This is Poetry Moment on WPSU – a weekly program featuring the work of contemporary Pennsylvania poets. Your host is poet and author Marjorie Maddox, a 2023 Monson Arts Fellow, author of more than 20 books, and Professor Emerita of English and Creative Writing at the Lock Haven campus of Commonwealth University.
Welcome to Poetry Moment. I’m Marjorie Maddox
On this Columbus Day, “Early Music,” by Valerie Fox, references Simon and Garfunkel’s song “America.” In the hit tune, the narrator and his girlfriend board a Greyhound to Pittsburgh, searching for America and its many meanings.

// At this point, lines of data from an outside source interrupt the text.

@[simp] theorem advance_h1 : (advance byte s).h1 = s.h1 + zext byte - zext s.win[s.idx] := rfl
@[simp] theorem advance_h2 : (advance byte s).h2 = s.h2 - s.h1 + 7 * zext byte := rfl
@[simp] theorem advance_h3 : (advance byte s).h3 = (s.h3 <<< 5) ^^^ zext byte := rfl
@[simp] theorem advance_idx : (advance byte s).idx = s.idx + 1 := rfl
@[simp] theorem advance_win : (advance byte s).win = s.win.set s.idx byte := rfl
@[simp] theorem advance_acc : (advance byte s).acc = s.acc := rfl
@[simp] theorem advance_bs : (advance byte s).bs = s.bs := rfl
@[simp] theorem advance_len : (advance byte s).len = s.len := rfl
@[simp] theorem advance_pos : (advance byte s).pos = s.pos := rfl
@[simp] theorem advance_est : (advance byte s).est = s.est := rfl
@[simp] theorem advance_fault : (advance byte s).fault = s.fault := rfl
@[simp] theorem advance_fcause : (advance byte s).fcause = s.fcause := rfl
@[simp] theorem advance_sig : (advance byte s).sig = s.sig := rfl
@[simp] theorem advance_cmp : (advance byte s).cmp = s.cmp := rfl
@[simp] theorem advance_rst : (advance byte s).rst = s.rst := rfl
@[simp] theorem advance_inputs : (advance byte s).inputs = s.inputs := rfl
@[simp] theorem advance_sent : (advance byte s).sent = s.sent := rfl

end advanceFields

section digestResetFields

variable (p : Params) (k : Fin 2)

@[simp] theorem digestReset_h1 : (digestReset p k s).h1 = s.h1 := rfl
@[simp] theorem digestReset_h2 : (digestReset p k s).h2 = s.h2 := rfl
@[simp] theorem digestReset_h3 : (digestReset p k s).h3 = s.h3 := rfl
@[simp] theorem digestReset_idx : (digestReset p k s).idx = s.idx := rfl
@[simp] theorem digestReset_win : (digestReset p k s).win = s.win := rfl
@[simp] theorem digestReset_acc : (digestReset p k s).acc = s.acc.set k p.digestSeed := rfl
@[simp] theorem digestReset_bs : (digestReset p k s).bs = s.bs := rfl
@[simp] theorem digestReset_len : (digestReset p k s).len = s.len := rfl
@[simp] theorem digestReset_pos : (digestReset p k s).pos = s.pos := rfl
@[simp] theorem digestReset_est : (digestReset p k s).est = s.est := rfl
@[simp] theorem digestReset_fault : (digestReset p k s).fault = s.fault := rfl
@[simp] theorem digestReset_fcause : (digestReset p k s).fcause = s.fcause := rfl
@[simp] theorem digestReset_sig : (digestReset p k s).sig = s.sig := rfl
@[simp] theorem digestReset_cmp : (digestReset p k s).cmp = s.cmp := rfl
@[simp] theorem digestReset_rst : (digestReset p k s).rst = s.rst := rfl
@[simp] theorem digestReset_inputs : (digestReset p k s).inputs = s.inputs := rfl
@[simp] theorem digestReset_sent : (digestReset p k s).sent = s.sent := rfl

end digestResetFields

section digestUpdateFields

variable (k : Fin 2) (byte : Byte)

@[simp] theorem digestUpdate_h1 : (digestUpdate k byte s).h1 = s.h1 := rfl
@[simp] theorem digestUpdate_h2 : (digestUpdate k byte s).h2 = s.h2 := rfl
@[simp] theorem digestUpdate_h3 : (digestUpdate k byte s).h3 = s.h3 := rfl
@[simp] theorem digestUpdate_idx : (digestUpdate k byte s).idx = s.idx := rfl
@[simp] theorem digestUpdate_win : (digestUpdate k byte s).win = s.win := rfl
@[simp] theorem digestUpdate_acc : (digestUpdate k byte s).acc = s.acc.set k (mulXor s.acc[k] byte) := rfl
@[simp] theorem digestUpdate_bs : (digestUpdate k byte s).bs = s.bs := rfl
@[simp] theorem digestUpdate_len : (digestUpdate k byte s).len = s.len := rfl
@[simp] theorem digestUpdate_pos : (digestUpdate k byte s).pos = s.pos := rfl
@[simp] theorem digestUpdate_est : (digestUpdate k byte s).est = s.est := rfl
@[simp] theorem digestUpdate_fault : (digestUpdate k byte s).fault = s.fault := rfl
@[simp] theorem digestUpdate_fcause : (digestUpdate k byte s).fcause = s.fcause := rfl
@[simp] theorem digestUpdate_sig : (digestUpdate k byte s).sig = s.sig := rfl
@[simp] theorem digestUpdate_cmp : (digestUpdate k byte s).cmp = s.cmp := rfl
@[simp] theorem digestUpdate_rst : (digestUpdate k byte s).rst = s.rst := rfl
@[simp] theorem digestUpdate_inputs : (digestUpdate k byte s).inputs = s.inputs := rfl
@[simp] theorem digestUpdate_sent : (digestUpdate k byte s).sent = s.sent := rfl

end digestUpdateFields

section emitFields

variable (k : Fin 2)

@[simp] theorem emit_h1 : (emit k s).h1 = s.h1 := rfl
@[simp] theorem emit_h2 : (emit k s).h2 = s.h2 := rfl
@[simp] theorem emit_h3 : (emit k s).h3 = s.h3 := rfl
@[simp] theorem emit_idx : (emit k s).idx = s.idx := rfl
@[simp] theorem emit_win : (emit k s).win = s.win := rfl
@[simp] theorem emit_acc : (emit k s).acc = s.acc := rfl
@[simp] theorem emit_bs : (emit k s).bs = s.bs := rfl
@[simp] theorem emit_len : (emit k s).len = s.len := rfl
@[simp] theorem emit_pos : (emit k s).pos = s.pos := rfl
@[simp] theorem emit_est : (emit k s).est = s.est := rfl
@[simp] theorem emit_fault : (emit k s).fault = s.fault := rfl
@[simp] theorem emit_fcause : (emit k s).fcause = s.fcause := rfl
@[simp] theorem emit_sig : (emit k s).sig = s.sig.set k (s.sig[k] ++ [ch s.acc[k]]) := rfl
@[simp] theorem emit_cmp : (emit k s).cmp = s.cmp := rfl
@[simp] theorem emit_rst : (emit k s).rst = s.rst := rfl
@[simp] theorem emit_inputs : (emit k s).inputs = s.inputs := rfl
@[simp] theorem emit_sent : (emit k s).sent = s.sent := rfl

end emitFields

section attemptResetFields

variable (p : Params)

@[simp] theorem attemptReset_h1 : (attemptReset p s).h1 = 0 := rfl
@[simp] theorem attemptReset_h2 : (attemptReset p s).h2 = 0 := rfl
@[simp] theorem attemptReset_h3 : (attemptReset p s).h3 = 0 := rfl
@[simp] theorem attemptReset_idx : (attemptReset p s).idx = 0 := rfl
@[simp] theorem attemptReset_win : (attemptReset p s).win = Vector.replicate 7 0 := rfl
@[simp] theorem attemptReset_acc : (attemptReset p s).acc = (s.acc.set 0 p.digestSeed).set 1 p.digestSeed := rfl
@[simp] theorem attemptReset_bs : (attemptReset p s).bs = s.bs := rfl
@[simp] theorem attemptReset_len : (attemptReset p s).len = s.len := rfl
@[simp] theorem attemptReset_pos : (attemptReset p s).pos = 0 := rfl
@[simp] theorem attemptReset_est : (attemptReset p s).est = s.est := rfl
@[simp] theorem attemptReset_fault : (attemptReset p s).fault = s.fault := rfl
@[simp] theorem attemptReset_fcause : (attemptReset p s).fcause = s.fcause := rfl
@[simp] theorem attemptReset_sig : (attemptReset p s).sig = (s.sig.set 0 []).set 1 [] := rfl
@[simp] theorem attemptReset_cmp : (attemptReset p s).cmp = s.cmp := rfl
@[simp] theorem attemptReset_rst : (attemptReset p s).rst = s.rst := rfl
@[simp] theorem attemptReset_inputs : (attemptReset p s).inputs = s.inputs := rfl
@[simp] theorem attemptReset_sent : (attemptReset p s).sent = s.sent := rfl

end attemptResetFields

section assertResetFields

variable (p : Params) (text : Text)

@[simp] theorem assertReset_h1 : (assertReset p text s).h1 = (State.resetWith p).h1 := rfl
@[simp] theorem assertReset_h2 : (assertReset p text s).h2 = (State.resetWith p).h2 := rfl
@[simp] theorem assertReset_h3 : (assertReset p text s).h3 = (State.resetWith p).h3 := rfl
@[simp] theorem assertReset_idx : (assertReset p text s).idx = (State.resetWith p).idx := rfl
@[simp] theorem assertReset_win : (assertReset p text s).win = (State.resetWith p).win := rfl
@[simp] theorem assertReset_acc : (assertReset p text s).acc = (State.resetWith p).acc := rfl
@[simp] theorem assertReset_bs : (assertReset p text s).bs = (State.resetWith p).bs := rfl
@[simp] theorem assertReset_len : (assertReset p text s).len = (State.resetWith p).len := rfl
@[simp] theorem assertReset_pos : (assertReset p text s).pos = (State.resetWith p).pos := rfl
@[simp] theorem assertReset_est : (assertReset p text s).est = (State.resetWith p).est := rfl
@[simp] theorem assertReset_fault : (assertReset p text s).fault = (State.resetWith p).fault := rfl
@[simp] theorem assertReset_fcause : (assertReset p text s).fcause = (State.resetWith p).fcause := rfl
@[simp] theorem assertReset_sig : (assertReset p text s).sig = (State.resetWith p).sig := rfl
@[simp] theorem assertReset_cmp : (assertReset p text s).cmp = (State.resetWith p).cmp := rfl
@[simp] theorem assertReset_rst : (assertReset p text s).rst = true := rfl
@[simp] theorem assertReset_inputs : (assertReset p text s).inputs = s.inputs := rfl
@[simp] theorem assertReset_sent : (assertReset p text s).sent = text.map .txt := rfl

end assertResetFields

section releaseResetFields

variable (p : Params)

In “Early Music,” the poet becomes the girl “the young man can only tell the truth to while she’s sleeping,” and road signs point to both Pitt and Philly. Hop on board as she journeys back to the songs that shaped her.
Valerie Fox is a poet and fiction writer who grew up in Northumberland, Pennsylvania, the town where the main and west branches of the Susquehanna River meet. Her poetry books include The Rorschach Factory, The Glass Book, and Insomniatic. Her work has appeared in Hanging Loose, Philadelphia Stories, SmokeLong Quarterly, Juked, Maudlin House, and other journals. She's taught writing at many schools, including Drexel University in Philadelphiam and Sophia University in Tokyo.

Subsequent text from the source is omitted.